- Born: 9 July 1951 (age 74) Ghent
- Occupation: Diplomat
- Known for: UN Observer Mission in Georgia (UNOMIG)

= Johan Verbeke =

Belgian diplomat

Johan Verbeke (born 9 July 1951) is a Belgian diplomat, the former Belgian Ambassador to the United States until 2016.

== Early life ==
Verbeke holds a Master of Laws (LL.M.) from the Yale Law School and a Diplôme d’Etudes Supérieures Européennes (D.E.S.) from the Université de Nancy.

== Career ==
Verbeke joined the Belgian Ministry of Foreign Affairs in 1981 and has served in various capacities for his country's foreign service, including as Chairman of the Security Council Sanctions Committees on Côte d'Ivoire, Iran and Al Qaida/Taliban, leader of the Security Council Mission to Kosovo (April 2007), Facilitator of the President of the General Assembly for the negotiation of General Assembly-resolutions on Millennium Development Goals-implementation and Economic and Social Council-reform (2005–2006), Personal Representative of the Minister of Foreign Affairs for Counter-Terrorism (2003), Special Envoy of the Prime Minister to the New Partnership for Africa's Development (NEPAD) (2002–2005). Verbeke worked in the Ministry as the Deputy Director General for Political Affairs and as the Deputy Chief of Mission in Washington, D.C. Since then, he was the Chef de Cabinet of the Ministry of Foreign Affairs.

Verbeke was the permanent representative of Belgium to the United Nations and to its Security Council.

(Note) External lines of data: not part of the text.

/-- The packets of an owed message, as (segment, ELEM_OFF, payload): all that can be laid out; a dense packet whose elements
are not all there has no payload yet. -/
def owedPackets (s : State) (c : Coll) (k : OKey) : List (Nat × Nat × Option (List Byte)) :=
  let (fmt, lo, hi) := owedShape s c k
  if dOp c.desc = 9 then
    if !sparseReady s c k then []
    else
      let bs := (List.range (dElem c.desc / 64)).filter (fun b => (owedVal s c k (64 * b)).isSome)
      let pk := sparsePackets ((2048 - 16) / (64 * fmtSize fmt)) bs
      if pk.isEmpty then [(0, 0, some (List.replicate 16 0))]
      else pk.map (fun x => (0, 64 * x.1, some (leBytes 16 (x.2.foldl (fun m b => m + 2 ^ (b - x.1)) 0) ++
        elemBytes fmt (x.2.flatMap (fun b => (List.range 64).map (fun j => ((owedVal s c k (64 * b + j)).getD 0).toNat))))))
  else (layout (dSegs s c.desc) fmt lo hi).map (fun x =>
    let vs := (List.range x.2.2).map (fun j => owedVal s c k (x.2.1 + j))
    (x.1, x.2.1, if vs.all Option.isSome then some (elemBytes fmt (vs.map (fun v => (v.getD 0).toNat))) else none))

/-- Destination, STEP, MEMBER and byte 43 of an owed message. An UP message of ALLGATHER or BROADCAST carries the index of the
member whose data it is, and byte 43 zero; a DOWN message carries both zero: no rule states them. (DESIGN CHOICE,
notes/assumptions/71.md) -/
def owedDst (s : State) (c : Coll) (k : OKey) : Nat × Nat × Nat × Nat :=
  match k with
  | .up lo depth => (neighbour s ((grpParent s c.group).getD 0), 1, lo, depth)
  | .down d => (neighbour s d, 2, 0, 0)
  | .result j => (memberCw s c.group j, 0, 0, 0)

/-- RESULT messages to begin whose members the CSQ must find in the list, for they may be members of other switches. -/
def resultReads (s : State) (c : Coll) : List Nat :=
  if bit (grpA s c.group) 16 || !([3, 4, 7, 8].contains (dOp c.desc)) then []
  else (downsOwed s c).filterMap (fun k => match k with
    | .result j => if !(c.outs.any (fun o => o.key == k)) && (owedVal s c k (owedShape s c k).2.1).isSome then some j else none
    | _ => none)

/-- Progress of an owed message. -/
def outOf (c : Coll) (k : OKey) : Option OutMsg := c.outs.find? (fun o => o.key == k)

/-- An owed message has left whole. -/
def sentWhole (c : Coll) (k : OKey) : Bool := (outOf c k).any (fun o => o.sent == o.total)

/-- Sends what is ready of an owed message, in ascending ELEM_OFF (R190, R211). -/
def sendOwed (k : OKey) (c : Coll) (s : State) : Coll × State :=
  let pk := owedPackets s c k
  let sent := ((outOf c k).map (·.sent)).getD 0
  let go := ((pk.drop sent).takeWhile (fun x => x.2.2.isSome)).map (fun x => (x.1, x.2.1, x.2.2.getD []))
  if go.isEmpty then (c, s)
  else
    let (m, s) := match outOf c k with
      | some o => (o.msgId, s)
      | none => newMsgId s
    let (dst, step, member, byte43) := owedDst s c k
    let isRes := match k with | .result _ => true | _ => false
    let fmt := (owedShape s c k).1
    let s := (go.zip (List.range go.length)).foldl (fun s x =>
      let p := mkPacket (if isRes then tResult else tContribute) c.tc dst (!isRes) m (sent + x.2) pk.length x.1.2.2
        (conFields s c.group c.cseq c.digest step fmt byte43 x.1.2.1 member x.1.1)
      let s := if isRes then count 0x06A 1 (some c.port) (some c.tc) (some c.group) s else s
      let mq := if opReduce (dOp c.desc) && (grpRoot s c.group || step == 1) then x.1.2.1 / 512 % 4 else c.group % 4
      collSend c.group mq p s) s
    let o : OutMsg := ⟨k, m, sent + go.length, pk.length⟩
    ({ c with outs := c.outs.filter (fun x => x.key != k) ++ [o] }, s)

He was briefly the UN special coordinator for Lebanon, serving as the United Nations Secretary General's representative in Lebanon. When he served as Permanent Representative of Belgium to the United Nations, he presented his credentials to the United Nations Secretary-General on 16 September 2004. Later, Verbeke was the Secretary-General's Special Representative and Head of the UN Observer Mission in Georgia (UNOMIG) in 2008–09.

From 2010 until 2014, Verbeke was the Belgian Ambassador to the United Kingdom.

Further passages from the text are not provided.